**Goal of the exercise**
From the records below, determine the number of lines containing "simp". Output that number alone.

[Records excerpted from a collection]
☆ ☆ ☆ ☆

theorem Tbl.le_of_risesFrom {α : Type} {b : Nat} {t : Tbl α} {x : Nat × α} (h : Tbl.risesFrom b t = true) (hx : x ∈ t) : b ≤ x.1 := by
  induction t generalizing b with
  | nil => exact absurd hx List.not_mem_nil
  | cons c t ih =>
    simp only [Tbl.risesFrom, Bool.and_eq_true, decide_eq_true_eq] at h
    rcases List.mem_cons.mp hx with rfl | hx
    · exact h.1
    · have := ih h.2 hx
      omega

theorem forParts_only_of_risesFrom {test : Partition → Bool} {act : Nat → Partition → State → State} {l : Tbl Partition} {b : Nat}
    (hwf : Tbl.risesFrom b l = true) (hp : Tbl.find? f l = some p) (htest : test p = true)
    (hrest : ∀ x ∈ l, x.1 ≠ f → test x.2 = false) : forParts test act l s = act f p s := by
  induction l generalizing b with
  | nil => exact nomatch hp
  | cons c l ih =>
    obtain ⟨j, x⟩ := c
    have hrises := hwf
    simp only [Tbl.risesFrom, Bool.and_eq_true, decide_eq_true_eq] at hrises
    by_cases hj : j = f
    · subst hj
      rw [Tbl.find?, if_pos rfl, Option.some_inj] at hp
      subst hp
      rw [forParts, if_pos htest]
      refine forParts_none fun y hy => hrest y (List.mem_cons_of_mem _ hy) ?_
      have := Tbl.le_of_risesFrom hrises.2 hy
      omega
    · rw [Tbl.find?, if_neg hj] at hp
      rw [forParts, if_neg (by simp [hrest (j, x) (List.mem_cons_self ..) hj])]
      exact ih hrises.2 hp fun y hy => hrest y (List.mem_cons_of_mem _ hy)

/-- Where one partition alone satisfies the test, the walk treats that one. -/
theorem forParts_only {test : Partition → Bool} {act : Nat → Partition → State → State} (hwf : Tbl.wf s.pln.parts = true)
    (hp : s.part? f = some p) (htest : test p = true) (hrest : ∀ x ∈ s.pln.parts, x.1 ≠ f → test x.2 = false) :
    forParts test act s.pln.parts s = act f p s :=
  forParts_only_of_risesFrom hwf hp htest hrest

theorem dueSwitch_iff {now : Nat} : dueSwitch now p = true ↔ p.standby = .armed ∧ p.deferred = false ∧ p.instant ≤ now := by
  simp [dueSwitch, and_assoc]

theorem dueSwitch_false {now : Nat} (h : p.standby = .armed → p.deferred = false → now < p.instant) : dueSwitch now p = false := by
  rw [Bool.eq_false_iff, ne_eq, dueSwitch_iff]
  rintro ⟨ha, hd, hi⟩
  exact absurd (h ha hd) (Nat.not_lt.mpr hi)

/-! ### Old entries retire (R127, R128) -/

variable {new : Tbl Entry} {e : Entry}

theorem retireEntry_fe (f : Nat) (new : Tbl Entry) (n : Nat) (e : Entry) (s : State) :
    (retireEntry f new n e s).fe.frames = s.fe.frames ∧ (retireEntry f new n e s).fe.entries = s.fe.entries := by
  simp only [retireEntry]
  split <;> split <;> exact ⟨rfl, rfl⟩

☆ ☆ ☆ ☆

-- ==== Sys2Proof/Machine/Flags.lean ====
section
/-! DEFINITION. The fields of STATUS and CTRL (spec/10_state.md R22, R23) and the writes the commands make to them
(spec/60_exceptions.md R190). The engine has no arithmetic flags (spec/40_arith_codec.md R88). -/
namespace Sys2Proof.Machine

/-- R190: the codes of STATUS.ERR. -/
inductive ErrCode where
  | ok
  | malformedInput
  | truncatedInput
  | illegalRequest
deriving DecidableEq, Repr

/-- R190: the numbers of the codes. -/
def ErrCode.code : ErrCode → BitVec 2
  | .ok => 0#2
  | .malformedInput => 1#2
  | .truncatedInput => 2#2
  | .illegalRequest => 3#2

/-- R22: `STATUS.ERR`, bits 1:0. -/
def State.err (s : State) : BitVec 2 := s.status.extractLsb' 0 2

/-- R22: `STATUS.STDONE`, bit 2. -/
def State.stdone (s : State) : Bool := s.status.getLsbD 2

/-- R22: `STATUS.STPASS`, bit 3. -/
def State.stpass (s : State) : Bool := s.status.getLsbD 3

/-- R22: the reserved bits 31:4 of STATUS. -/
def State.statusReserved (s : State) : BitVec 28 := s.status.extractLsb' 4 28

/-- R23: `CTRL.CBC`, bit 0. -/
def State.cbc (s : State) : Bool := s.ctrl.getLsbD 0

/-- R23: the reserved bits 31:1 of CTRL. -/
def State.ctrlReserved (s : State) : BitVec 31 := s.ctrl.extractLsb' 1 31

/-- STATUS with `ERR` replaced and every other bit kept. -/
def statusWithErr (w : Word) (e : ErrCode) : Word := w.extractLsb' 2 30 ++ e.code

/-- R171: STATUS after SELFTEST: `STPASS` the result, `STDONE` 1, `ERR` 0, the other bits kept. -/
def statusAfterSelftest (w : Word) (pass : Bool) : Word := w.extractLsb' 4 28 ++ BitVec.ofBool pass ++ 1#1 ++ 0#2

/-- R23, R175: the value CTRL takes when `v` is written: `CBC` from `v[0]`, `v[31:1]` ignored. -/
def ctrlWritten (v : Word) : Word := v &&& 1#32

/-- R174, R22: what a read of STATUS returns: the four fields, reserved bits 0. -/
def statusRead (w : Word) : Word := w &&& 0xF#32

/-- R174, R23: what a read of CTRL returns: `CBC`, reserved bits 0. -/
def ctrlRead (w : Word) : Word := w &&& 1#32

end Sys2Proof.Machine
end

☆ ☆ ☆ ☆

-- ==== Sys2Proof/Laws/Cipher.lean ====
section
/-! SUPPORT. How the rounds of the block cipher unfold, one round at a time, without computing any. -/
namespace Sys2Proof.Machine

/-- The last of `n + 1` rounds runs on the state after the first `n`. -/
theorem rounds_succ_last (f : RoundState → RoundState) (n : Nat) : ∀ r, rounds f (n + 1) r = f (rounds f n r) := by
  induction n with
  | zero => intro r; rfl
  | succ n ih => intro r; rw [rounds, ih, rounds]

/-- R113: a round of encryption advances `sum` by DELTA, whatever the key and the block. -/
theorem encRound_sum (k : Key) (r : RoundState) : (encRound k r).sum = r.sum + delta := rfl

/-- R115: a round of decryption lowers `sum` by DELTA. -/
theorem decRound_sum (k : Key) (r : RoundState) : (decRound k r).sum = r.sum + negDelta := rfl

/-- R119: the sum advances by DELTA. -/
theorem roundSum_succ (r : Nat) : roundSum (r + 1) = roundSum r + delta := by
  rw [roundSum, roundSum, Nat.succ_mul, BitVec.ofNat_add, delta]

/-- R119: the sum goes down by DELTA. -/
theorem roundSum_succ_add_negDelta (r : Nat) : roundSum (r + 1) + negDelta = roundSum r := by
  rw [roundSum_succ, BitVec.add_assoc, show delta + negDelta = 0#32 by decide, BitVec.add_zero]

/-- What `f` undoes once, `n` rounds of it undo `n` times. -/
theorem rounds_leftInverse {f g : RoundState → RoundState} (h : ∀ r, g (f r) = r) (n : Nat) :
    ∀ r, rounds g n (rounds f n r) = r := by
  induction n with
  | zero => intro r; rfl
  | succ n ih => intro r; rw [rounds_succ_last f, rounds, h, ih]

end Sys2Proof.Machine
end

☆ ☆ ☆ ☆

**Exercise response**
5